_TASK DIRECTIONS_. Please take the lines from the one holding "unfold withWord bareState" through the one holding "reported_ite rfl h" in the data below and copy them exactly.

_LISTED ENTRIES_.

───

/-- Whatever a command does to the staging rows, their number stays and each fits N_MAX. -/
theorem Effect.staged_fits {i : Instr} {s t : State} (h : Effect s i t) (hs : StateInv s) :
    t.gs.length = s.cfg.nMax ∧ ∀ g, some g ∈ t.gs → g.len ≤ s.cfg.nMax := by
  obtain hsame | ⟨len, r, row, -, hlen, -, hset⟩ := h.gs_cases
  · exact hsame ▸ ⟨hs.staged_count, hs.staged_len⟩
  · refine hset ▸ ⟨by simpa using hs.staged_count, fun g hg => ?_⟩
    obtain hold | hnew := List.mem_or_eq_of_mem_set hg
    · exact hs.staged_len g hold
    · exact Option.some.inj hnew ▸ hlen

/-- A command keeps the invariant: none runs while the reset input is asserted, since the engine is idle then. -/
theorem Effect.stateInv {i : Instr} {s t : State} {c a b : Reg} (h : Effect s i t) (hs : StateInv s)
    (hbusy : s.eng = .busy c a b) : StateInv t := by
  have hfree : t.inReset ≠ true := fun hr => by simpa [hbusy] using (hs.held (h.inReset_eq.symm.trans hr)).eng
  obtain ⟨hcount, hlen⟩ := h.staged_fits hs
  have hcfg := h.cfg_eq
  exact
    { params := hcfg ▸ hs.params
      staged_count := hcfg ▸ hcount
      staged_len := hcfg ▸ hlen
      code_inv := fun _ hc => (h.codeFits hs hc).inv
      code_fits := fun _ hc => hcfg ▸ (h.codeFits hs hc).fits
      code_standard := fun _ hc => hcfg ▸ (h.codeFits hs hc).standard
      held := fun hr => absurd hr hfree }

/-- The invariant reads the storage alone. -/
theorem KeepsStorage.stateInv {s t : State} (h : KeepsStorage s t) (hs : StateInv s) : StateInv t := by
  obtain ⟨hcfg, hgs, hcode, hlevel, hheld⟩ := h
  constructor
  case held => exact fun hr => hheld (hlevel.symm.trans hr) (hs.held (hlevel.symm.trans hr))
  all_goals simp only [hcfg, hgs, hcode]
  · exact hs.params
  · exact hs.staged_count
  · exact hs.staged_len
  · exact hs.code_inv
  · exact hs.code_fits
  · exact hs.code_standard

/-- The reset state of an allowed block meets the invariant: no row is staged and no code is loaded. -/
theorem IsResetState.stateInv {s : State} (h : IsResetState s) (hp : s.cfg.Allowed) : StateInv s := by
  obtain ⟨hcount, hnone⟩ := h.gs
  have hcode := h.code
  refine ⟨hp, hcount, fun g hg => ?_, ?_, ?_, ?_, fun _ => h⟩
  · obtain ⟨r, hr, hget⟩ := List.mem_iff_getElem.mp hg
    have hempty := hnone r (hcount ▸ hr)
    simp [List.getElem?_eq_getElem hr, hget] at hempty
  all_goals simp [hcode]

/-- Settles O33: the reset state meets the invariant. -/
theorem resetMeetsTheInvariant : Obligations.ResetMeetsTheInvariant :=
  ⟨(isResetState_resetBlock State.reset).stateInv (by decide), rfl⟩

/-- Settles O34: a command's effect, a reset and a step that leaves the storage each keep the invariant. -/
theorem everyStepKeepsTheInvariant : Obligations.EveryStepKeepsTheInvariant := by
  intro s t hs hstep
  obtain ⟨-, _, _, _, _, hbusy, -, heffect⟩ | ⟨-, -, hreset, hcfg⟩ | hkeep := step_storage hstep
  · exact heffect.stateInv hs hbusy
  · exact hreset.stateInv (hcfg ▸ hs.params)
  · exact hkeep.stateInv hs

end Sys2Proof.Machine
end

section
/-! PROOFS. The caches are invisible in what a command reports (O14): `exec` reports the same at a state of the invariant
as at that state without its lazily built caches, since a valid cache is what its build rule gives. -/

namespace Sys2Proof.Machine

/-- What an outcome reports (R225): the error code, RES0 and RES1 of its next state, or its stop. -/
def reported : Host.Outcome State Fault Refusal → Host.Outcome (Option ErrorKind × Reg × Reg) Fault Refusal
  | .next t => .next (t.err, t.res0, t.res1)
  | .fault r => .fault r
  | .refused r => .refused r

theorem sameReport_of_reported {o : Host.Outcome State Fault Refusal} {t : State} (h : reported o = reported (.next t)) :
    ∃ t', o = .next t' ∧ sameReport t t' := by
  cases o with
  | next t' =>
    simp only [reported, Host.Outcome.next.injEq, Prod.mk.injEq] at h
    obtain ⟨herr, h₀, h₁⟩ := h
    exact ⟨t', rfl, herr.symm, h₀.symm, h₁.symm⟩
  | fault => cases h
  | refused => cases h

/-! ### The shared operations report the same -/

section Shared

variable {s : State}

theorem reported_withLatched {f g : Reg → Reg → Host.Outcome State Fault Refusal}
    (h : ∀ a b, reported (f a b) = reported (g a b)) :
    reported (withLatched s f) = reported (withLatched (bareState s) g) := by
  unfold withLatched bareState
  cases s.eng with
  | idle => rfl
  | busy c a b => exact h a b

theorem reported_withCode {f g : Code → Host.Outcome State Fault Refusal} (hs : ∀ c, s.code = some c → CodeInv c)
    (h : ∀ c, CodeInv c → reported (f c) = reported (g c.bare)) :
    reported (withCode s f) = reported (withCode (bareState s) g) := by
  cases hc : s.code with
  | none => simp [withCode, bareState, hc, reported, raise, finish]
  | some c =>
    have hbare : (bareState s).code = some c.bare := by simp [bareState, hc]
    rw [withCode_some hc, withCode_some hbare]
    exact h c (hs c hc)

theorem reported_withWord {role : Role} {v : Reg} {L : Nat} {f g : BitWord role L → Host.Outcome State Fault Refusal}
    (h : ∀ w, reported (f w) = reported (g w)) :
    reported (withWord role v L s f) = reported (withWord role v L (bareState s) g) := by
  unfold withWord bareState
  cases operand role s.cfg.nMax v L with
  | none => rfl
  | some w => exact h w

theorem reported_withLength {role : Role} {L required : Nat} {w : BitWord role L}
    {f g : BitWord role required → Host.Outcome State Fault Refusal} (h : ∀ w', reported (f w') = reported (g w')) :
    reported (withLength w required s f) = reported (withLength w required (bareState s) g) := by
  unfold withLength
  split
  · exact h _
  · rfl

theorem reported_withinRange {p : Bool} {k k' : Host.Outcome State Fault Refusal} (h : reported k = reported k') :
    reported (withinRange p s k) = reported (withinRange p (bareState s) k') := by
  cases p with
  | true => exact h
  | false => rfl

theorem reported_withEntry {α : Type} {entry : Option α} {f g : α → Host.Outcome State Fault Refusal}
    (h : ∀ x, reported (f x) = reported (g x)) : reported (withEntry entry f) = reported (withEntry entry g) := by
  cases entry with
  | none => rfl
  | some x => exact h x

theorem reported_dite {p : Prop} [Decidable p] {k k' : p → Host.Outcome State Fault Refusal}
    {l l' : ¬p → Host.Outcome State Fault Refusal} (hk : ∀ hp, reported (k hp) = reported (k' hp))
    (hl : ∀ hp, reported (l hp) = reported (l' hp)) : reported (dite p k l) = reported (dite p k' l') := by
  split
  · exact hk _
  · exact hl _

theorem reported_ite {p : Prop} [Decidable p] {k k' l l' : Host.Outcome State Fault Refusal}
    (hk : reported k = reported k') (hl : reported l = reported l') :
    reported (if p then k else l) = reported (if p then k' else l') := by
  split
  · exact hk
  · exact hl

theorem reported_withStandardArray {c : Code} {k k' : Host.Outcome State Fault Refusal} (h : reported k = reported k') :
    reported (withStandardArray c k) = reported (withStandardArray c.bare k') :=
  reported_ite rfl h

end Shared

/-! ### What a build gives, from a code and from the bare code -/

section Caches

variable {c : Code} (h : CodeInv c)
include h

theorem CodeInv.parityOf_bare : parityOf c = parityOf c.bare := h.parityOf_eq

theorem CodeInv.arrayOf_bare : arrayOf c = arrayOf c.bare := h.arrayOf_eq

theorem CodeInv.tableOf_bare : tableOf c = tableOf c.bare := h.tableOf_eq

theorem CodeInv.syndromeOf_bare (r : BitWord .code c.n) : syndromeOf c r = syndromeOf c.bare r :=
  congrArg (syndromeWord (c.n - c.k) · r) h.parityOf_bare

───

_FINAL ANSWER_.
  unfold withWord bareState
  cases operand role s.cfg.nMax v L with
  | none => rfl
  | some w => exact h w

theorem reported_withLength {role : Role} {L required : Nat} {w : BitWord role L}
    {f g : BitWord role required → Host.Outcome State Fault Refusal} (h : ∀ w', reported (f w') = reported (g w')) :
    reported (withLength w required s f) = reported (withLength w required (bareState s) g) := by
  unfold withLength
  split
  · exact h _
  · rfl

theorem reported_withinRange {p : Bool} {k k' : Host.Outcome State Fault Refusal} (h : reported k = reported k') :
    reported (withinRange p s k) = reported (withinRange p (bareState s) k') := by
  cases p with
  | true => exact h
  | false => rfl

theorem reported_withEntry {α : Type} {entry : Option α} {f g : α → Host.Outcome State Fault Refusal}
    (h : ∀ x, reported (f x) = reported (g x)) : reported (withEntry entry f) = reported (withEntry entry g) := by
  cases entry with
  | none => rfl
  | some x => exact h x

theorem reported_dite {p : Prop} [Decidable p] {k k' : p → Host.Outcome State Fault Refusal}
    {l l' : ¬p → Host.Outcome State Fault Refusal} (hk : ∀ hp, reported (k hp) = reported (k' hp))
    (hl : ∀ hp, reported (l hp) = reported (l' hp)) : reported (dite p k l) = reported (dite p k' l') := by
  split
  · exact hk _
  · exact hl _

theorem reported_ite {p : Prop} [Decidable p] {k k' l l' : Host.Outcome State Fault Refusal}
    (hk : reported k = reported k') (hl : reported l = reported l') :
    reported (if p then k else l) = reported (if p then k' else l') := by
  split
  · exact hk
  · exact hl

theorem reported_withStandardArray {c : Code} {k k' : Host.Outcome State Fault Refusal} (h : reported k = reported k') :
    reported (withStandardArray c k) = reported (withStandardArray c.bare k') :=
  reported_ite rfl h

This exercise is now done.